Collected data
____________________

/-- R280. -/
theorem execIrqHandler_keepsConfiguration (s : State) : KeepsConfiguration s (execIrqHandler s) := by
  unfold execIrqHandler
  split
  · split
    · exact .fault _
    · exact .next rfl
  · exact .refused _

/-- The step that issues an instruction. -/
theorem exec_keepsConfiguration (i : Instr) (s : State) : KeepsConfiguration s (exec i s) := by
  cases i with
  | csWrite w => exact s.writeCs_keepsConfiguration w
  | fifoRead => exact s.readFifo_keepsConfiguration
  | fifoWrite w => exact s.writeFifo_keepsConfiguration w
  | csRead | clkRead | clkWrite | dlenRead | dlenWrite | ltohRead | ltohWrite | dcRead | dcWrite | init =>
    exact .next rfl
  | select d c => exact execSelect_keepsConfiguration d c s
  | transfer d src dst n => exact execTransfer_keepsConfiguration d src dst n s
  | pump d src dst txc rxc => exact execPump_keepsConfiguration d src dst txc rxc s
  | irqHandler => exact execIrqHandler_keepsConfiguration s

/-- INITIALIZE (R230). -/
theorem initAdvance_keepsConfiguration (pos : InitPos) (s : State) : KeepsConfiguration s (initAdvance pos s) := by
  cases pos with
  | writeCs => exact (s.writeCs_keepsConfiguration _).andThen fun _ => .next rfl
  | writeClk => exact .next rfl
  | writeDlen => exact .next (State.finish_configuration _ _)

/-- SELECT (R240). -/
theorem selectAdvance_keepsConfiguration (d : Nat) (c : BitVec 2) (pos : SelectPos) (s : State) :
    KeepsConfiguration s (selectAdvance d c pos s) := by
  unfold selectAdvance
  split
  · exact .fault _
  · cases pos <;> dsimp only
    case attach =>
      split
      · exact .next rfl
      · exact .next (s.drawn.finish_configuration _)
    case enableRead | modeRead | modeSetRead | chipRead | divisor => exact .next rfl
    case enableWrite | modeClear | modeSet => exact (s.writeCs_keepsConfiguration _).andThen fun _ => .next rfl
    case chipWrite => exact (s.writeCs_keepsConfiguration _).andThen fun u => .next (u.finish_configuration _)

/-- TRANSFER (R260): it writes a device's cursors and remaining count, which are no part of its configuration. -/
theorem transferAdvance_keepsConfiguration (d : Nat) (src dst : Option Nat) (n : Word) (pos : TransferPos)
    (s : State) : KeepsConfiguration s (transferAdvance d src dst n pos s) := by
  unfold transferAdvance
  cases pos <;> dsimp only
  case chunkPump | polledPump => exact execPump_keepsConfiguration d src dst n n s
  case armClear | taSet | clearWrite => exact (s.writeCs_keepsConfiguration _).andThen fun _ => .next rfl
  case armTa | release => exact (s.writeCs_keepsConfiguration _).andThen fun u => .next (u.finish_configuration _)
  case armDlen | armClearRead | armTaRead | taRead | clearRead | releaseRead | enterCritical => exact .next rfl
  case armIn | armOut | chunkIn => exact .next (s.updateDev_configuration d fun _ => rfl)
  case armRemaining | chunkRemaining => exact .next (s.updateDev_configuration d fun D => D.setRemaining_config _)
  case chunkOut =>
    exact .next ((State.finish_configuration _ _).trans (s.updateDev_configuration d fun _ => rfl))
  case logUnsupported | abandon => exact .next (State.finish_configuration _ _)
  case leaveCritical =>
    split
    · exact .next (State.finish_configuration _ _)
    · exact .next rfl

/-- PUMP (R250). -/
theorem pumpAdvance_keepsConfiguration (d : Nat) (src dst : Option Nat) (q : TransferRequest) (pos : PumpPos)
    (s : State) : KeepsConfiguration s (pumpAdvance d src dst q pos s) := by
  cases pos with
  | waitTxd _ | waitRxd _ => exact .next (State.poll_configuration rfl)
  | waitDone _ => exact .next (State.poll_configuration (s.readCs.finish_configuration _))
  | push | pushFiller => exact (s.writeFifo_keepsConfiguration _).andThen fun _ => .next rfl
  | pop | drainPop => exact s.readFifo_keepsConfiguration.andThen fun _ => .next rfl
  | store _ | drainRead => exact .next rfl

____________________

WHAT NEEDS TO BE DONE: Starting at the first line of the data above, please restate word for word every line up to and including the one that holds "INITIALIZE (R230). -/", and add nothing else.

TASK ANSWER:
/-- R280. -/
theorem execIrqHandler_keepsConfiguration (s : State) : KeepsConfiguration s (execIrqHandler s) := by
  unfold execIrqHandler
  split
  · split
    · exact .fault _
    · exact .next rfl
  · exact .refused _

/-- The step that issues an instruction. -/
theorem exec_keepsConfiguration (i : Instr) (s : State) : KeepsConfiguration s (exec i s) := by
  cases i with
  | csWrite w => exact s.writeCs_keepsConfiguration w
  | fifoRead => exact s.readFifo_keepsConfiguration
  | fifoWrite w => exact s.writeFifo_keepsConfiguration w
  | csRead | clkRead | clkWrite | dlenRead | dlenWrite | ltohRead | ltohWrite | dcRead | dcWrite | init =>
    exact .next rfl
  | select d c => exact execSelect_keepsConfiguration d c s
  | transfer d src dst n => exact execTransfer_keepsConfiguration d src dst n s
  | pump d src dst txc rxc => exact execPump_keepsConfiguration d src dst txc rxc s
  | irqHandler => exact execIrqHandler_keepsConfiguration s

/-- INITIALIZE (R230). -/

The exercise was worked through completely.